For this reason, I decided to create this post that gathers a nice collection of commands that I tend forget (no matter how often I use them), and that, time and time again, make me try to find that one post that I need to tell me what to do. Again. Maybe this list will be useful for someone some day in the same way other people’s posts have been useful for me. It will definitely be useful for me, as a personal reference.
The classic: ln
The command that by far fits the description given above best is ln
. ln
is a GNU Linux command line tool that helps you create links in your file system. Suppose e.g. that you have a bunch of files stored in one folder, and you want to use one of these files as the input for something else.

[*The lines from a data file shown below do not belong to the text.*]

-- ==== Sys2Proof/Config.lean ====
section
/-! DEFINITION. What a build of the block fixes (00_scope.md R5 to R9) and the free values.
`Config` is plain data; a state carries the build it belongs to (log 4), so a statement about every
state is a statement about every build. -/

namespace Sys2Proof

/-- `MIN_FRAME_SIZE` (R5): sync byte and the two header bytes. -/
def minFrameSize : Nat := 3

/-- `HASH_IMPL` (R8): which form of the CRC engines the build contains. -/
inductive HashImpl where
  | bitwise
  | table
  deriving DecidableEq, Repr

/-- The parameters of one CRC engine of `w` bits (42_hash_engine.md R152), as the engine's registers hold them:
`feedback` is the generator without its top term, bit-reversed where `reflected` is set
(`0x8C` for `0x31`, R143); `reflected` is `refin = refout` (log 27). -/
structure CrcParams (w : Nat) where
  feedback  : BitVec w
  init      : BitVec w
  reflected : Bool
  xorout    : BitVec w
  deriving DecidableEq, Repr

/-- The unit behind the user-hash port (R9, R146): the weak default is `constant 0` (R273);
`linked n` is a unit the spec says nothing of, a free function (log 12). -/
inductive UserHashUnit where
  | constant (value : Nat)
  | linked (unit : Nat)
  deriving DecidableEq, Repr

/-- The build's parameters (R6, R8, R9). `userHashSize` is 0 to 4 by its type (D12, U2) and `hashFirstIndex`
0 or 1 (R148, D11). -/
structure Config where
  sync           : Byte
  userHashSize   : Fin 5
  maxFrameSize   : Nat
  hashFirstIndex : Fin 2
  hashImpl       : HashImpl
  checksumInit   : Byte
  crc8           : CrcParams 8
  crc16          : CrcParams 16
  crc32          : CrcParams 32
  userHash       : UserHashUnit
  deriving DecidableEq, Repr

/-- The parameter values the spec takes (R6, R142 to R145). `sync`, the checksum and the CRCs are PRESUMED, from
general knowledge (log 5 to 9); `hashFirstIndex` DEDUCED (log 10); `userHashSize` (log 11) and `hashImpl` (log 4)
DESIGN CHOICE. -/
def Config.standard : Config where
  sync           := 0x54
  userHashSize   := 0
  maxFrameSize   := 528
  hashFirstIndex := 1
  hashImpl       := .bitwise
  checksumInit   := 0x00
  crc8           := { feedback := 0x8C, init := 0x00, reflected := true, xorout := 0x00 }
  crc16          := { feedback := 0x1021, init := 0x0000, reflected := false, xorout := 0x0000 }
  crc32          := { feedback := 0xEDB88320, init := 0xFFFFFFFF, reflected := true, xorout := 0xFFFFFFFF }
  userHash       := .constant 0

/-- The builds the spec covers: `MAX_FRAME_SIZE` is 528, or the size `M` of a smaller buffer memory, `3 ≤ M < 528`
(R180, log 13). -/
abbrev Config.wf (c : Config) : Prop := minFrameSize ≤ c.maxFrameSize ∧ c.maxFrameSize ≤ 528

/-- The functions a linked user-hash unit may compute: uninterpreted (log 12). -/
opaque Config.linkedHash : Nat → List Byte → Nat

/-- Free value: the stored status of a software Frame after a rejected ENCAPSULATE (U18, log 19). -/
opaque Config.rejectedStatus : Nat → Status

end Sys2Proof
end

You could
- move the file to the folder where you plan to do that something else, but then you would separate the file from its friends,
- copy the file to that folder, but that will require more disk space (and what if the file is very large?),
- link to the file, using minimal disk space and still ensuring the file is seemingly present in both folders
ln
has many options, of which I only use one (and I always use it): -s
, which creates a soft link (to be fair, I never even bothered understanding the difference between a soft and a hard link). The correct syntax is
ln -s TARGET LINK_NAME
But I always forget the order of TARGET
and LINK_NAME
. Not any more!
The useful: rsync
rsync
is the limousine of remote (and local) file transfer. Originally meant as a tool for creating backups, rsync
allows you to copy a large number of (large) files from one location to another, using ssh
in the background. It is a lot more powerful than scp
, and also a lot safer (I refuse to use scp
since it once mixed up the filenames for the snapshots of a simulation project I was transferring).
Usually, I run rsync
like this:
rsync -rvth --progress ORIGINAL DESTINATION
For this one, I actually manage to remember the order. But don’t ask me what all the flags do; I forgot that a long time ago. This command will copy all the files pointed to by ORIGINAL
to DESTINATION
. If ORIGINAL
is a folder, it will copy the entire folder, including all subfolders and the folder itself. If DESTINATION
is a folder, it will put everything in that folder.
What if you only want to copy a select number of files? You can get pretty far with the usual shell wildcards, but sometimes wildcards just don’t cover it (or lead to commands that are just too long to be practical). Fortunately, rsync
has builtin support for excluding and including files. Unfortunately, I always forget how this works. So here is an overview.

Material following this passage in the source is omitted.